Depuis 15 ans, elle pratique l’ostéotomie, ou chirurgie d’allongement de membre, au Québec à titre de chef du service d’orthopédie à l’Hôpital de Verdun et en cabinet privé. La procédure consiste à insérer une tige métallique appelée clou dans la moelle osseuse d’un patient et à la dévisser lentement pour que l’os guérisse plus longtemps. La chirurgie peut être utilisée en cas de nanisme et de déformation, mais peut également être une chirurgie esthétique pour ajouter un maximum de 8 centimètres à la taille d’une personne.
« Au Canada, il s’agit d’une spécialité très spécialisée », a déclaré Gdalevitch à CTV News. « Dans chaque province, il y a probablement une personne qui fait un peu de pédiatrie, mais pour les malformations et les problèmes fonctionnels chez l’adulte, il n’y en a pas beaucoup. »
Ses patients québécois reçoivent l’intervention par le biais du système public, ceux de l’extérieur de la province utilisent sa clinique privée, mais la chirurgie était dans une zone grise lorsqu’il s’agissait de la liste des procédures privées approuvées au Québec.
« Il y a eu des procédures urologiques et des procédures de la colonne vertébrale qui ont été pratiquées au cours des 15 dernières années, y compris l’ostéotomie, qui ne figuraient pas sur la liste et les gens les toléraient en quelque sorte », a-t-elle déclaré.
Le Québec a récemment mis à jour sa liste et malgré l’appui de l’Association québécoise d’orthopédie, l’allongement des membres n’y était pas inclus. Cela laissa Gdalevitch sous le choc.
« L’Association québécoise d’orthopédie est d’accord pour pouvoir faire cela, est d’accord pour pouvoir faire la correction des déformations, l’allongement des membres et même l’allongement de la stature. Entre le Collège des médecins et le ministère de la Santé, on ne sait pas clairement qui a pris la décision finale, mais quelqu’un le fait. Je ne suis pas d’accord avec cela pour des raisons que je ne comprends toujours pas. »
Le 18 novembre, elle a reçu une lettre du gouvernement provincial l’avertissant que si elle ne cessait pas ses activités, elle pourrait faire face à des sanctions, voire à des accusations criminelles. « Ils m’ont donné un avertissement très strict selon lequel ils pourraient me traduire devant un tribunal pénal », a-t-elle déclaré.
Elle doit désormais reporter des patients qui devaient passer sous le bistouri en janvier. Elle était complète jusqu’en mai et maintenant beaucoup de ses patients se demandent ce qui pourrait arriver à leurs rendez-vous. Certains d’entre eux ont déjà réservé des vols et un hébergement à Montréal pour leur convalescence.
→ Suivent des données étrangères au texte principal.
/-- A bench store and load at scalar s8 (0x40). -/
def ldB : F64M := ⟨false, 15, 5, 8, 0, 0, 1, 4, 2, 0⟩
/-- The instruction passes every check at issue in `m0`. -/
def MemReady (i : Instr) : Prop :=
  ∃ r, Claims.memRow i = some r ∧ Due m0 ∧ execLanes m0 r.m.g ≠ 0 ∧
    (Claims.issueOrder m0 0 ∈ r.orders ∧ (r.m.sp = 1 → Claims.issueScope m0 true r.scope ≤ 2)) ∧ topM r.m r.vbytes ≤ 8 * m0.wave.gran ∧
    entriesUsed m0 m0.cur < 24 ∧ r.all = false ∧ ∀ l, l < 32 → Claims.addrCause m0 r (Claims.laneAddress m0.wave r.m r.off l) = none
theorem witness_MemoryInstructionsIssue : MemReady (.ld64 ldB) ∧ MemReady (.st64 ldB) ∧ MemReady (.atom64 ldB) ∧ MemReady (.red64 ldB) ∧
    (∃ r, Claims.memRow (.cinv64 ⟨false, 15, 0, 10, 0, 0, 0, 0, 2, 1⟩) = some r ∧ r.all = true) := by
  refine ⟨?_, ?_, ?_, ?_, _, rfl, rfl⟩ <;> exact ⟨_, rfl, rfl, by decide⟩
/-- The state with every replay entry of wave 0 in use. -/
def many0 (s : State) : State := { s with ops := (List.range 24).map (fun i => { id := i, w := 0, kind := .load, entry := true, lanes := [{}] }) }
theorem witness_MemoryInstructionsFault : Issuing m0 ∧ topM ldB 4 ≤ 8 * m0.wave.gran ∧ execLanes (st { wave0 with p := [] }) 0 = 0 ∧
    (let s := mapped { wave0 with ordp := 0x82 }
     Claims.issueOrder s 0 = 2 ∧ 2 ∉ [0, 1, 4]) ∧
    Claims.addrCause m0 ⟨ldB, 0, .load, 1, 4, 0, 4, [0, 1, 4], 0, false⟩ 1021 = some 0x101 ∧
    Claims.addrCause m0 ⟨ldB, 0, .load, 1, 4, 0, 4, [0, 1, 4], 0, false⟩ 2 = some 0x107 ∧
    ¬ entriesUsed (many0 m0) (many0 m0).cur < 24 := ⟨⟨rfl, rfl⟩, by decide⟩
theorem test_ld_enters_an_operation : after (.ld64 ldB) m0 (fun t => (t.wave.ld, t.ops.map (fun o => (o.kind, o.lanes.map (·.addr))))) =
    some (1, [(.load, [0x40, 0x40, 0x40, 0x40])]) := by decide
theorem witness_OrderingInstructionsIssue : Due m0 ∧ execLanes m0 15 ≠ 0 ∧ (0x28 % 8 = 0 ∧ Issuing m0) ∧ 0x2C % 8 ≠ 0 ∧ entriesUsed m0 m0.cur < 24 ∧
    (let a := sPair64 m0.wave 10
     canonical a = true ∧ a % 8 = 0 ∧ a % 64 = 0) ∧
    (let m : F64M := ⟨false, 15, 2, 10, 0, 0, 0, 4, 2, 0⟩
     topM m 0 ≤ 8 * m0.wave.gran ∧ Claims.issueOrder m0 2 ∈ [0, 2, 4] ∧ canonical (Claims.laneAddress m0.wave m (m.off.signExtend 64) 0) = true) :=
  ⟨rfl, by decide, ⟨by decide, ⟨rfl, rfl⟩⟩, by decide⟩
theorem witness_PrefetchChangesNoRegister : let m : F64M := ⟨false, 15, 0, 10, 0, 0, 0, 4, 2, 0⟩
    Due m0 ∧ execLanes m0 m.g ≠ 0 ∧ Claims.issueOrder m0 0 = 0 ∧ Claims.issueScope m0 true 4 ≤ 2 ∧ topM m 0 ≤ 8 * m0.wave.gran :=
  ⟨rfl, by decide⟩
/-- `m0` with remote descriptors from 0x40000 on: number 0 is VALID, WR, of 4,096 bytes. -/
def net0 : State :=
  { m0 with part := [(0, BitVec.ofNat 2048 (part0.toNat + 0x40000 * 2 ^ 384))]
            mem := [(0x10008, 1), (0x1000E, 1), (0x10012, 2), (0x1001A, 3), (0x40001, 0x10), (0x40009, 0x07)] }
theorem witness_NetworkAccessesIssue : let m : F64M := ⟨false, 15, 2, 8, 0, 0, 0, 4, 2, 0⟩
    execLanes net0 m.g ≠ 0 ∧ Claims.issueOrder net0 0 ∈ [0, 1, 4] ∧ Claims.issueScope net0 false 7 = 7 ∧ topM m 4 ≤ 8 * net0.wave.gran ∧ Due net0 ∧
    entriesUsed net0 net0.cur < 24 ∧
    (let e := remoteDesc net0 0 0
     rdValid e = true ∧ 0xFFC + 4 ≤ rdLen e ∧ rdWrite e = true ∧ Claims.laneAddress net0.wave m 0 0 = 0x40) ∧ Issuing net0 ∧
    (let e := remoteDesc net0 0 0
     ¬ 0xFFD + 4 ≤ rdLen e) := by
  unfold Issuing Due; decide +kernel
/-- WAITA and POLL of the value 42 at 0x100. -/
def poll42 : F64M := ⟨false, 15, 2, 12, 0, 0x100, 0, 4, 2, 0⟩
/-- The same state with s12 at an address that is not mapped, or misaligned, or with an order that no wait takes. -/
def unmapped0 : State := mapped { wave0 with s := [(2, 9), (12, 0x100000)] }
def skewed0 : State := mapped { wave0 with s := [(2, 9), (12, 2)] }
def ordered0 : State := mapped { wave0 with ordp := 0x82 }
theorem wait_due : Claims.WaitDue m0 poll42 ∧ Claims.WaitDue unmapped0 poll42 := by
  unfold Claims.WaitDue Claims.orderTaken Claims.quietWave Claims.entryFree Issuing Due; decide
theorem witness_WaitOnAddress : Claims.WaitDue m0 poll42 ∧ (inTrap handler0.wave = true ∧ Issuing handler0 ∧ inTrap m0.wave = false) ∧
    (match locate m0 m0.cur 0 (Claims.waitAddr m0 poll42) with
      | (s, .ready pa md _ _) => (match (readWait s 0 0 5 md pa 4).2 with | .ok v => pa == 0x20100 && v == 42 | .error _ => false)
      | _ => false) = true ∧ Claims.waitValue wave0 poll42 = 9 ∧ Claims.waitValue { wave0 with s := [(2, 42)] } poll42 = 42 :=
  ⟨wait_due.1, ⟨by decide, ⟨rfl, rfl⟩, by decide⟩, by decide +kernel⟩
theorem witness_WaitingReadsStop : Claims.WaitDue unmapped0 poll42 ∧ (Issuing m0 ∧ inTrap m0.wave = false ∧ topM poll42 0 ≤ 8 * m0.wave.gran) ∧
    ¬ Claims.orderTaken ordered0 (Claims.waitRow poll42) ∧ Claims.orderTaken m0 (Claims.waitRow poll42) ∧ execLanes (st { wave0 with p := [] }) 0 = 0 ∧
    Claims.addrCause skewed0 (Claims.waitRow poll42) (Claims.waitAddr skewed0 poll42) = some 0x107 ∧ ¬ Claims.entryFree (many0 m0) ∧
    (match (locate unmapped0 unmapped0.cur 0 (Claims.waitAddr unmapped0 poll42)).2 with | .bad c => c != 0 | _ => false) = true := by
  refine ⟨wait_due.2, ⟨⟨rfl, rfl⟩, by decide, by decide⟩, ?_⟩
  unfold Claims.orderTaken Claims.entryFree; decide +kernel
theorem test_waita_takes_a_different_value : after (.waita64 poll42) m0 (fun t => (sGet t.wave 2, t.wave.waits.length)) = some (42, 0) ∧
    after (.waita64 poll42) (mapped { wave0 with s := [(2, 42)] }) (fun t => (sGet t.wave 2, t.wave.waits.map (·.lanes))) = some (42, [15]) := by decide +kernel
-- the worked trace of R263: a failed attempt lowers the level by one, a success restores it
theorem test_poll_backs_off : after (.poll64 { poll42 with off := 0x104, fn4 := 1 }) (mapped { wave0 with s := [] }) (fun t => (boff t.wave, sGet t.wave 2)) = some (1, 0) ∧
    after (.poll64 { poll42 with off := 0x108, fn4 := 1 }) (mapped { wave0 with s := [], wsw := 0x60000 }) (fun t => (boff t.wave, sGet t.wave 2)) = some (0, 7) := by
  decide +kernel
theorem witness_PollSucceedsOrBacksOff : 42 = Claims.waitValue { wave0 with s := [(2, 42)] } poll42 ∧ 42 ≠ Claims.waitValue wave0 poll42 ∧ poll42.fn4 % 4 = 0 := by decide
theorem witness_WaitOnCounters : let f := r64 0 0 0xFF 0xF0 0 0 3 3 3
    execLanes s0 f.g ≠ 0 ∧ (curPath s0.wave).idx = 0 ∧ Due s0 ∧ (∀ r ∈ Claims.waitRows f s0.wave, r.2.1 ≠ r.2.2 → r.1 ≤ r.2.1) ∧
    (¬ ∀ r ∈ Claims.waitRows f { wave0 with ld := 2, eng := 3 }, r.2.1 ≠ r.2.2 → r.1 ≤ r.2.1) ∧
    (curPath { wave0 with pathA := { wave0.pathA with idx := 1 } }).idx ≠ 0 := by unfold Due; decide
theorem witness_ControlRegisterReads : Claims.csrRow (.csrr32 ⟨false, 15, 6, 6⟩) wave0 = some (15, 6) ∧ execLanes s0 15 ≠ 0 ∧
    Claims.csrDest (.csrr32 ⟨false, 15, 6, 6⟩) = some 6 ∧ Claims.csrValue s0 6 = some 4 ∧ Due s0 ∧ Claims.csrValue s0 3 = none ∧ Issuing s0 := by unfold Issuing Due; decide
theorem witness_ControlRegisterWrites : let i := Instr.csrw32 ⟨false, 15, 6, 8⟩
    Claims.csrRow i wave0 = some (15, 8) ∧ Claims.csrSource i wave0 = some 3 ∧ execLanes s0 15 ≠ 0 ∧ Due s0 ∧ Issuing s0 ∧
    (9 * 2 ^ 17 / 2 ^ 17 % 16 > 8 ∧ 5 * 2 ^ 12 / 2 ^ 12 % 8 > 4 ∧ 8 * 2 ^ 17 / 2 ^ 17 % 16 ≤ 8 ∧ 4 * 2 ^ 12 / 2 ^ 12 % 8 ≤ 4) ∧
    (Claims.qcode 7 0 > 6 ∧ Claims.qcode 6 0 ≤ 6) ∧
    (Claims.qcode wave0.qmap0.toNat 0 ≠ Claims.qcode 3 0 ∧ smGet { wave0 with q := [(0, [0])] }.q [] 0 ≠ [] ∧ smGet wave0.q [] 0 = []) :=
  ⟨by decide, by decide, by decide, rfl, ⟨rfl, rfl⟩, by decide, by decide, by decide⟩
« Ces patients n’ont désormais nulle part où aller », a déclaré Gdalevitch. « J’ai reçu ce matin un courriel d’un patient qui a entendu dire que cela allait être la nouvelle loi au Québec. Et ils ne savent pas ce qu’ils vont faire. Ils sont paniqués. »
Elle souligne que de nombreux patients l’ont choisie parce qu’ils veulent que leurs interventions soient effectuées au Canada et n’aient pas à aller à l’étranger où les normes de sécurité peuvent varier.
CTV News a contacté le ministère de la Santé du Québec et le Collège des médecins pour obtenir leurs commentaires, mais n’a pas reçu de réponse à temps pour la publication.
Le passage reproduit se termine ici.